Mao has three daughters - Cyndy, Linda, and Wendy. His youngest daughter, Wendy Mao, is a professor of geological sciences at Stanford University.

==Research==

=== Achieving high pressure and pressure calibration methods ===
Mao is one of the most prolific users of the diamond anvil cell for research at high pressures. Although at the time the claim was controversial, his work with Peter M. Bell is now generally accepted as being the first verified static pressure in excess of 1 Megabar.

Mao and colleagues first calibrated ruby fluorescence pressure scale to 80 GPa and this method has been widely used in almost every diamond anvil cell experiments. This work has been cited by 3921 times as of Jan 15, 2022, according to google scholar.

In 2018, 400 GPa was achieved by his team and a detailed description of pressure loading and distribution, gasket thickness variation, and diamond anvil deformation was reported.

=== Towards metallic hydrogen ===
Mao is a pioneer in experimentally exploring the possible metallic hydrogen phase under high pressure. His work on solid hydrogen starts in 1988, where he reported single-crystal structure of hydrogen up to 26.5 GPa. He later published a review paper on transitions in solid hydrogen in 1994. In 1996, his team's work suggested a more compressible solid hydrogen than previously thought. More recently in 2019, his team published results on single crystal diffraction of the lightest material in the world, hydrogen, up to 254 GPa and revealed isostructural electronic transitions in solid hydrogen at around 220 GPa.

=== Superconductivity ===
In 1987, Mao and a colleague at the Geophysical Laboratory, Robert Hazen, identified the composition and structure of the first high-temperature superconductor to have a critical temperature above the boiling point of liquid nitrogen.

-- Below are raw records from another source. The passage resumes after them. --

-- ==== Sys2Proof/Laws/FrameStartup.lean ====
section
/-! SUPPORT. What each function of Machine/Startup.lean may touch. -/

namespace Sys2Proof.Machine

theorem law_bootAttempt (s : State) : Law 0x8000083f8 s (bootAttempt s).1 := by
  unfold bootAttempt
  try dsimp only
  repeat' first
    | with_reducible apply Law.refl
    | ((with_reducible apply Law.step); (case k => with_reducible apply law_journalOp); (case m => rfl))
    | with_reducible apply Law.ite
    | with_reducible apply LawO.ite
    | with_reducible apply Law.ite_snd
    | with_reducible apply Law.ite_fst
    | with_reducible apply LawO.next
    | with_reducible apply Law.cond
    | with_reducible apply Law.foldl
    | with_reducible apply Law.foldl_fst
    | with_reducible apply Law.foldl_snd
    | with_reducible apply Law.foldl_third
    | (intro _ _; try dsimp only)
    | (split <;> try dsimp only)
    | ((with_reducible apply Law.of_snd); (assumption))

theorem law_raiseCounter (s : State) : Law 0x8012083b8 s (raiseCounter s) := by
  unfold raiseCounter
  dsimp only
  split
  · rename_i hv
    refine Law.step ?_ (law_appendAudit _ _ _ _ _ _ _) rfl
    refine Law.putE (T := 0x1000000) (Law.refl _ _) ?_ ?_ rfl
    · rfl
    · exact ⟨id, id, id, id, Nat.le_refl _, Nat.le_of_lt hv.2⟩
  · exact Law.refl _ _

theorem law_bootSelect (s : State) : Law 0x208012083f8 s (bootSelect s).1 := by
  unfold bootSelect
  try dsimp only
  repeat' first
    | with_reducible apply Law.refl
    | ((with_reducible apply Law.step); (case k => with_reducible first | apply law_bootAttempt | apply law_raiseCounter | apply law_readImage | apply law_raise | apply law_journalOp); (case m => rfl))
    | ((with_reducible apply Law.step); (case k => (with_reducible apply Law.of_fst; (assumption); with_reducible apply law_bootAttempt)); (case m => rfl))
    | with_reducible apply Law.ite
    | with_reducible apply LawO.ite
    | with_reducible apply Law.ite_snd
    | with_reducible apply Law.ite_fst
    | with_reducible apply LawO.next
    | with_reducible apply Law.cond
    | with_reducible apply Law.foldl
    | with_reducible apply Law.foldl_fst
    | with_reducible apply Law.foldl_snd
    | with_reducible apply Law.foldl_third
    | (intro _ _; try dsimp only)
    | (split <;> try dsimp only)
    | ((with_reducible apply Law.of_snd); (assumption))

theorem law_closeJournal (s : State) (c : BitVec 32) : Law 0x800008338 s (closeJournal s c) := by
  unfold closeJournal
  try dsimp only
  repeat' first
    | with_reducible apply Law.refl
    | ((with_reducible apply Law.step); (case k => with_reducible apply law_applyTarget); (case m => rfl))
    | with_reducible apply Law.ite
    | with_reducible apply LawO.ite
    | with_reducible apply Law.ite_snd
    | with_reducible apply Law.ite_fst
    | with_reducible apply LawO.next
    | with_reducible apply Law.cond
    | with_reducible apply Law.foldl
    | with_reducible apply Law.foldl_fst
    | with_reducible apply Law.foldl_snd
    | with_reducible apply Law.foldl_third
    | (intro _ _; try dsimp only)
    | (split <;> try dsimp only)
    | ((with_reducible apply Law.of_snd); (assumption))

theorem law_countRecovery (s : State) (l : Reads) : Law 0x208000083b8 s (countRecovery s l) := by
  unfold countRecovery
  try dsimp only
  repeat' first
    | with_reducible apply Law.refl
    | ((with_reducible apply Law.step); (case k => with_reducible apply law_countReads); (case m => rfl))
    | with_reducible apply Law.ite
    | with_reducible apply LawO.ite
    | with_reducible apply Law.ite_snd
    | with_reducible apply Law.ite_fst
    | with_reducible apply LawO.next
    | with_reducible apply Law.cond
    | with_reducible apply Law.foldl
    | with_reducible apply Law.foldl_fst
    | with_reducible apply Law.foldl_snd
    | with_reducible apply Law.foldl_third
    | (intro _ _; try dsimp only)
    | (split <;> try dsimp only)
    | ((with_reducible apply Law.of_snd); (assumption))

theorem law_enterRecovery (s : State) (lost : Bool) : Law 0x400820d s (enterRecovery s lost) := by
  unfold enterRecovery
  try dsimp only
  repeat' first
    | with_reducible apply Law.refl
    | ((with_reducible apply Law.step); (case k => with_reducible first | apply law_holdSafe | apply law_raiseHeld); (case m => rfl))
    | with_reducible apply Law.ite
    | with_reducible apply LawO.ite
    | with_reducible apply Law.ite_snd
    | with_reducible apply Law.ite_fst
    | with_reducible apply LawO.next
    | with_reducible apply Law.cond
    | with_reducible apply Law.foldl
    | with_reducible apply Law.foldl_fst
    | with_reducible apply Law.foldl_snd
    | with_reducible apply Law.foldl_third
    | (intro _ _; try dsimp only)
    | (split <;> try dsimp only)
    | ((with_reducible apply Law.put (T := 0x5)); (fail_if_success (case e => with_reducible rfl)); (case e => simp only [erase, Nat.testBit, Nat.reduceShiftRight, Nat.reduceAnd, Nat.reduceBNe, bne_self_eq_false, cond_true, cond_false]); (case hT => rfl); (case m => rfl))
    | ((with_reducible apply Law.of_snd); (assumption))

=== Iron peroxide in Earth's interior ===
Mao discovered formation of FeO_{2}H_{x} from goethite FeOOH or from iron-water reaction under Earth's lower mantle conditions. The novel FeO_{2}H_{x} phase processes a pyrite structure. Since this phase can contain varied amount of hydrogen, it would have important implications for the deep water cycle.

==Honors and awards==

- 1979, Fellow of the Mineralogical Society of America
- 1979, the Mineralogical Society of America Award
- 1987, Fellow of the American Geophysical Union
- 1989, the P. W. Bridgman Award, from the AIRAPT International
- 1990, the Arthur L. Day Prize, from the United States National Academy of Sciences
- 1993, Member of the United States National Academy of Sciences
- 1994, Academician of the Academia Sinica, Taiwan
- 1994, Fellow of the American Physical Society
- 1996, Foreign Member of the Chinese Academy of Sciences
- 1996, Fellow of the Geochemical Society
- 2002, Chinese government Friendship Award
- 2005, the Balzan Prize for Mineral Physics (with Russell J. Hemley)
- 2005, the Gregori Aminoff Prize, from the Royal Swedish Academy of Sciences
- 2005, the Roebling Medal, from the Mineralogical Society of America
- 2007, the Inge Lehmann Medal, from the American Geophysical Union
- 2008, Foreign Fellow of the Royal Society of London
- In 2021, davemaoite, a mineral found only in the deep mantle of the earth, was named after Mao. It is estimated to make 5–7% of the Earth's lower mantle.